My one minor concern about the locking after parse/unparse is that it
changes behavior, and could potentially break things (I assume use after
lock is an assertion of some kind?).

It's definitely possible to use the DataProcessor in a safe manner while
mutating the state currently if someone is careful, so to not allow
mutating it after calling parse/unparse could potentially break someones
existing use of Daffodil.

What are your thoughts on @deprecating those functions, the deprecation
message can be something like "This is not thread-safe, be very careful
if you do not use it". And rather than locking and asserting, we could
just create a warning and say "You're using this in a potentially
dangerous manner, you should use the new API"?

- Steve

On 3/25/20 3:35 PM, Beckerle, Mike wrote:
> A fully functional API is probably good to have, and I'd like to define that 
> also and cut over to using that within Daffodil.
> 
> We would need a dataProcessor.reset() method that creates a new dp which has 
> had all external vars, tunables, basically any of those formerly settable 
> things, forgotten so you can start clean.
> 
> (Would clean() be a better name than reset() ?)
> 
> This reset() subsumes my clone() method idea.
> 
> I want to deprecate (literally with "@deprecated" annotations) the setters 
> generally, but my compromise is once you parse/unparse the object becomes 
> immutable permanently.
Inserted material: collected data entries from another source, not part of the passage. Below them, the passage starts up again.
-- ==== Sys2Proof/Certificates/Slice0/Obligations.lean ====
section
/-!
DEFINITION. The statements for the provers, from the spec's numbered rules. `Sys2Proof.Claims` holds the words the statements
share; every statement about one instruction names the state it ends in, so that it also says what it leaves alone.
-/

namespace Sys2Proof.Claims

open Sys2Proof.Machine

/-! ## What a committed instruction leaves -/

/-- A tag that makes a source poison (R48, R122). -/
def bad (v : TVal) : Bool := v.tag = 2 || v.tag = 3
/-- A result of R122: 0 with tag 0b10 when a source is poison, else the value with a clean tag. -/
def result (poison : Bool) (r : BitVec 64) : TVal := if poison then ⟨0, 2⟩ else ⟨r, 0⟩
/-- Where specifier `d` of a slot A destination sends a result: a0-a15, the last-result file alone (16), nowhere (R32). -/
def destinationA (d : Reg) : LDest :=
  if h : d.toNat < 16 then .a ⟨d.toNat, h⟩ else if d = 16 then .aLast else .discard
/-- The same for slot B. -/
def destinationB (d : Reg) : LDest :=
  if h : d.toNat < 16 then .b ⟨d.toNat, h⟩ else if d = 16 then .bLast else .discard
/-- The same for slot D: 16 alone keeps the result (R77). -/
def destinationD (d : Reg) : LDest := if d = 16 then .dLast else .discard
/-- One more result in the landing buffer of the program that runs (R40); nothing else changes. -/
def withResult (s : State) (lat : Nat) (dest : LDest) (v : LVal) (fl : BitVec 7 := 0) (matrix : Bool := false) : State :=
  s.onThr fun t => { t with landing := t.landing ++ [⟨lat, dest, v, fl, matrix⟩] }
/-- The instruction of slot A commits with one scalar result of latency `lat` for specifier `d`. -/
def commitsA (s : State) (lat : Nat) (d : Reg) (v : TVal) (fl : BitVec 7 := 0) : State :=
  (withResult s lat (destinationA d) (.scalar v) fl).slotDone

/-- A form of two slot A sources: unless one is deferred it commits with a result that `R` relates to the sources, poison
where one of them is poison. -/
def IntegerA2 (mk : Reg → Reg → Reg → Instr) (lat : Nat) (R : BitVec 64 → BitVec 64 → BitVec 64 → Prop) : Prop :=
  ∀ (s : State) (d a b : Reg), (s.thr.readA a).tag ≠ 1 → (s.thr.readA b).tag ≠ 1 →
    ∃ r, R (s.thr.readA a).val (s.thr.readA b).val r ∧
      exec (mk d a b) s = .next (commitsA s lat d (result (bad (s.thr.readA a) || bad (s.thr.readA b)) r))
/-- The same for a form of one source. -/
def IntegerA1 (mk : Reg → Reg → Instr) (lat : Nat) (R : BitVec 64 → BitVec 64 → Prop) : Prop :=
  ∀ (s : State) (d a : Reg), (s.thr.readA a).tag ≠ 1 →
    ∃ r, R (s.thr.readA a).val r ∧ exec (mk d a) s = .next (commitsA s lat d (result (bad (s.thr.readA a)) r))

/-! ## Bitfields -/

/-- The field of `wd` bits at `pos`; bits above 63 read as 0. -/
def field (x : BitVec 64) (pos wd : Nat) : Nat := x.toNat / 2 ^ pos % 2 ^ wd
/-- The signed number that `wd` bits spell. -/
def signedField (wd n : Nat) : Int := if n < 2 ^ (wd - 1) then n else (n : Int) - 2 ^ wd
/-- `r` is `z` with its bits `pos` to `pos + wd − 1` replaced by the low bits of `x`. -/
def Inserted (x z r : BitVec 64) (pos wd : Nat) : Prop :=
  ∀ j < 64, r.getLsbD j = if pos ≤ j ∧ j < pos + wd then x.getLsbD (j - pos) else z.getLsbD j

/-! ## Floating point -/

/-- The rational number (−1)^neg × m × 2^e. -/
def rat (neg : Bool) (m : Nat) (e : Int) : ℚ := (if neg then -1 else 1) * m * 2 ^ e
/-- The number that a finite value is. -/
def number : FVal → Option ℚ
  | .fin neg m e => some (rat neg m e)
  | _ => none
/-- A source of a format: poison by its tag or by its pattern (R122, R99); the bits above the format are ignored (R123). -/
def source (f : FFmt) (v : TVal) : FVal := if bad v then .poison else f.unpack (v.val.toNat % 2 ^ f.width)
/-- The exact number `q`, which is not 0, rounded once: `q` written as (−1)^neg × m × 2^e goes through the format's rounding. -/
def RoundsTo (f : FFmt) (mode : RMode) (q : ℚ) (r : FRes) : Prop :=
  ∃ neg m e, m ≠ 0 ∧ rat neg m e = q ∧ f.round mode neg m e = r
/-- An infinity's code with its sign. -/
def infinity (f : FFmt) (neg : Bool) : Nat := (if neg then 2 ^ (f.width - 1) else 0) + (2 ^ f.eb - 1) * 2 ^ f.mb
/-- A zero's code with its sign. -/
def zero (f : FFmt) (neg : Bool) : Nat := if neg then 2 ^ (f.width - 1) else 0

/-- The sum of two values that are not poison, as IEEE 754 forms it (R105). -/
def Sum (f : FFmt) (mode : RMode) (x y : FVal) (r : FRes) : Prop :=
  match x, y with
  | .poison, _ | _, .poison => True
  | .nan, _ | _, .nan => r = (f.nanCode, 0)
  | .inf a, .inf b => r = if a = b then (infinity f a, 0) else (f.nanCode, flNV)
  | .inf a, .fin .. => r = (infinity f a, 0)
  | .fin .., .inf a => r = (infinity f a, 0)
  | .fin a m e, .fin b n d =>
    if rat a m e + rat b n d = 0 then
      r = (zero f (if m = 0 ∧ n = 0 ∧ a = b then a else mode == .rm), 0)
    else RoundsTo f mode (rat a m e + rat b n d) r
/-- The product of two values that are not poison. -/
def Product (f : FFmt) (mode : RMode) (x y : FVal) (r : FRes) : Prop :=
  match x, y with
  | .poison, _ | _, .poison => True
  | .nan, _ | _, .nan => r = (f.nanCode, 0)
  | .inf a, .inf b => r = (infinity f (a != b), 0)
  | .inf a, .fin b n _ | .fin b n _, .inf a => r = if n = 0 then (f.nanCode, flNV) else (infinity f (a != b), 0)
  | .fin a m e, .fin b n d =>
    if m = 0 ∨ n = 0 then r = (zero f (a != b), 0) else RoundsTo f mode (rat a m e * rat b n d) r
/-- The exact product of two values that are not NaN, before any rounding. -/
def exactProduct : FVal → FVal → FVal
  | .fin a m e, .fin b n d => .fin (a != b) (m * n) (e + d)
  | .inf a, .inf b | .inf a, .fin b _ _ | .fin b _ _, .inf a => .inf (a != b)
  | _, _ => .nan
/-- An infinity times a zero. -/
def InvalidProduct : FVal → FVal → Prop
  | .inf _, .fin _ m _ | .fin _ m _, .inf _ => m = 0
  | _, _ => False
/-- z + x × y of values that are not poison, rounded once: a NaN in any place gives the canonical NaN, an infinity times a zero is
invalid, and else the exact product is added as IEEE 754 adds it (R105). -/
def Fused (f : FFmt) (mode : RMode) (z x y : FVal) (r : FRes) : Prop :=
  z ≠ .poison → x ≠ .poison → y ≠ .poison →
    (x = .nan ∨ y = .nan → r = (f.nanCode, 0)) ∧
    (z = .nan → r.1 = f.nanCode ∧ (¬InvalidProduct x y → r.2 = 0)) ∧
    (z ≠ .nan → InvalidProduct x y → r = (f.nanCode, flNV)) ∧
    (z ≠ .nan → x ≠ .nan → y ≠ .nan → ¬InvalidProduct x y → Sum f mode z (exactProduct x y) r)

/-- x < y of values that are not NaN: −∞ below, +∞ above, numbers as numbers. -/
def Below : FVal → FVal → Prop
  | .inf a, .inf b => a = true ∧ b = false
  | .inf a, .fin .. => a = true
  | .fin .., .inf b => b = false
  | .fin a m e, .fin b n d => rat a m e < rat b n d
  | _, _ => False
/-- x = y of values that are not NaN. -/
def Same : FVal → FVal → Prop
  | .inf a, .inf b => a = b
  | .fin a m e, .fin b n d => rat a m e = rat b n d
  | _, _ => False

/-- A result of a floating-point form: the poison pattern with tag 0b10 and no flag, or the code with a clean tag (R122). -/
def commitsFloat (s : State) (f : FFmt) (lat : Nat) (d : Reg) (poison : Bool) (r : FRes) : State :=
  if poison then commitsA s lat d ⟨BitVec.ofNat 64 f.poisonCode, 2⟩ 0
  else commitsA s lat d ⟨BitVec.ofNat 64 r.1, 0⟩ r.2
/-- The form of two sources in a format that no source stops: `R` relates the two values to code and flags. -/
def FloatA2 (mk : Reg → Reg → Reg → Instr) (f : FFmt) (lat : Nat) (R : FVal → FVal → FRes → Prop) : Prop :=
  ∀ (s : State) (d a b : Reg), (s.thr.readA a).tag ≠ 1 → (s.thr.readA b).tag ≠ 1 →
    ∃ r, R (source f (s.thr.readA a)) (source f (s.thr.readA b)) r ∧
      exec (mk d a b) s = .next (commitsFloat s f lat d
        ((source f (s.thr.readA a)).isPoison || (source f (s.thr.readA b)).isPoison) r)
/-- FADD, FSUB, FMUL and FMA of a format under each rounding mode (R133). -/
def FloatArithmetic (f : FFmt) (lat : Nat) (add sub mul fma : Reg → Reg → Reg → BitVec 2 → Instr) : Prop :=
  ∀ r : BitVec 2,
    FloatA2 (fun d a b => add d a b r) f lat (Sum f (rmode r)) ∧
    FloatA2 (fun d a b => sub d a b r) f lat (fun x y => Sum f (rmode r) x y.neg) ∧
    FloatA2 (fun d a b => mul d a b r) f lat (Product f (rmode r)) ∧
    ∀ (s : State) (d a b : Reg), (s.thr.readA a).tag ≠ 1 → (s.thr.readA b).tag ≠ 1 → (s.thr.readA d).tag ≠ 1 →
      ∃ c, Fused f (rmode r) (source f (s.thr.readA d)) (source f (s.thr.readA a)) (source f (s.thr.readA b)) c ∧
        exec (fma d a b r) s = .next (commitsFloat s f lat d
          ((source f (s.thr.readA a)).isPoison || (source f (s.thr.readA b)).isPoison ||
            (source f (s.thr.readA d)).isPoison) c)

/-- A form of two sources that looks at their codes as well. -/
def FloatCodes2 (mk : Reg → Reg → Reg → Instr) (f : FFmt) (lat : Nat) (R : Nat → Nat → FRes → Prop) : Prop :=
  ∀ (s : State) (d a b : Reg), (s.thr.readA a).tag ≠ 1 → (s.thr.readA b).tag ≠ 1 →
    ∃ r, R ((s.thr.readA a).val.toNat % 2 ^ f.width) ((s.thr.readA b).val.toNat % 2 ^ f.width) r ∧
      exec (mk d a b) s = .next (commitsFloat s f lat d
        ((source f (s.thr.readA a)).isPoison || (source f (s.thr.readA b)).isPoison) r)
/-- The lesser (or greater) of two codes without flags: one NaN gives the other, two the canonical NaN, and −0 is below +0. -/
def Extreme (f : FFmt) (greater : Bool) (x y : Nat) (r : FRes) : Prop :=
  r.2 = 0 ∧ ((f.unpack x).isNan → (f.unpack y).isNan → r.1 = f.nanCode) ∧
  ((f.unpack x).isNan → ¬(f.unpack y).isNan → r.1 = y) ∧ (¬(f.unpack x).isNan → (f.unpack y).isNan → r.1 = x) ∧
  (Below (f.unpack x) (f.unpack y) → r.1 = if greater then y else x) ∧
  (Below (f.unpack y) (f.unpack x) → r.1 = if greater then x else y) ∧
  (x = zero f true → y = zero f false → r.1 = if greater then y else x) ∧
  (x = zero f false → y = zero f true → r.1 = if greater then x else y)
/-- A form of one source that changes the sign bit of its code alone. -/
def FloatSign (mk : Reg → Reg → Instr) (f : FFmt) (lat : Nat) (sign : Bool → Bool) : Prop :=
  ∀ (s : State) (d a : Reg), (s.thr.readA a).tag ≠ 1 →
    ∃ c, c < 2 ^ f.width ∧ c % 2 ^ (f.width - 1) = (s.thr.readA a).val.toNat % 2 ^ (f.width - 1) ∧
      f.signBit c = sign ((s.thr.readA a).val.getLsbD (f.width - 1)) ∧
      exec (mk d a) s = .next (commitsFloat s f lat d (source f (s.thr.readA a)).isPoison (c, 0))
/-- A compare: an integer result 1 or 0, poison where a source is, and NV where it signals on a NaN. -/
def FloatCompare (mk : Reg → Reg → Reg → Instr) (f : FFmt) (lat : Nat) (signals : Bool) (rel : FVal → FVal → Prop) : Prop :=
  ∀ (s : State) (d a b : Reg), (s.thr.readA a).tag ≠ 1 → (s.thr.readA b).tag ≠ 1 →
    let x := source f (s.thr.readA a)
    let y := source f (s.thr.readA b)
    let poison := x.isPoison || y.isPoison
    ∃ r : BitVec 64, (rel x y → r = 1) ∧ (¬rel x y → r = 0) ∧
      exec (mk d a b) s = .next (commitsA s lat d (result poison r)
        (if signals = true ∧ poison = false ∧ (x.isNan || y.isNan) = true then flNV else 0))
/-- The forms of R133 that do not round, in a format. -/
def FloatCompares (f : FFmt) (lat : Nat) (min max eq lt le un : Reg → Reg → Reg → Instr) (abs neg : Reg → Reg → Instr) : Prop :=
  FloatCodes2 min f lat (Extreme f false) ∧ FloatCodes2 max f lat (Extreme f true) ∧
  FloatSign abs f lat (fun _ => false) ∧ FloatSign neg f lat (fun b => !b) ∧
  FloatCompare eq f lat false Same ∧ FloatCompare lt f lat true Below ∧
  FloatCompare le f lat true (fun x y => Below x y ∨ Same x y) ∧
  FloatCompare un f lat false (fun x y => x = .nan ∨ y = .nan)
So the setters are just a different way to 
> parameterize the object.
> 
> The other thing that is impacted by this change it the 
> OpenDFDL/ibmCrossTester that implements these same APIs but drives IBM DFDL 
> with them.  That's ok for now. I can retrofit that later. It will still work, 
> just get deprecation warnings.
> 
> 
> From: Steve Lawrence 
> Sent: Wednesday, March 25, 2020 12:05 PM
> To: dev@daffodil.apache.org 
> Subject: Re: Compiler.setExternalDFDLVariable(s) considered challenged
> 
> This feels like the right approach. Thoughts on instead of having to
> manually clone() and having some sort of locking mechanism when parse is
> called, we just make a DataProcessor completely immutable, and setting a
> variable will implicitly create a copy with modified state, something like:
> 
> val dp = dataProcessor
>.withTunable("tunableFoo", "1")
>.withVariable("variableFoo", 2")
>.withVariable("variableBar", 2")
> 
> It's not as java-y, but feels safer. I can imagine a case where someone
> sets a bunch of state, calls parse and locks things, and then way down
> the line they get a "data processor is locked" error because they tried
> to change some state.
> 
> 
> On 3/25/20 11:50 AM, Beckerle, Mike wrote:
>> Here's my concrete proposal to fix DataProcesor's API.
>>
>> We add a clone() method. It copies the object sharing the big/expensive 
>> stuff like the compiled schema but gives you a separate copy of all the 
>> state that is settable via setValidationMode, setExternalDFDLVariable, and 
>> setTunable.
>>
>> So you get a DataProcessor either from a ProcessorFactory, or from 
>> Compiler.reload().
>>
>> You set state.
>> You can call parse/unparse on various threads
>>
>> If you want to change state settings for another parse call, you must call 
>> clone() to get another instance of the DataProcessor. This will share the 
>> expensive/big stuff like the compiled schema, but give you a separate copy 
>> of all the state that is settable via setValidationMode, 
>> setExternalDFDLVariable, and setTunable.
>>
>> Then you set state
>> You can call parse/unparse on various threads.
>>
>> I hate to get into locking and such, but once you call parse/unparse, that 
>> should lock the object state, and any further setter calls should 
>> fail/throw. You should have to clone it to "change" the settings.
>>
>> This makes the use of the setters a java-ish way of achieving the same 
>> reentrancy one would get if there were no setters and simply more arguments 
>> to the parse/unparse calls.
>>
>> 
>> From: Beckerle, Mike 
>> Sent: Wednesday, March 25, 2020 11:29 AM
>> To: dev@daffodil.apache.org 
>> Subject: Re: Compiler.setExternalDFDLVariable(s) considered challenged
>>
>> To respond to my own thread here, I think given that we allow multiple 
>> simultaneous calls to parse/unparse from different threads, we must say that 
>> the DataProcessor object is immutable once parse or unparse are called.
>>
>> I suppose we could say that it is mu

Re: Compiler.setExternalDFDLVariable(s) considered challenged

2020-03-25 Thread Beckerle, Mike
A fully functional API is probably good to have, and I'd like to define that 
also and cut over to using that within Daffodil.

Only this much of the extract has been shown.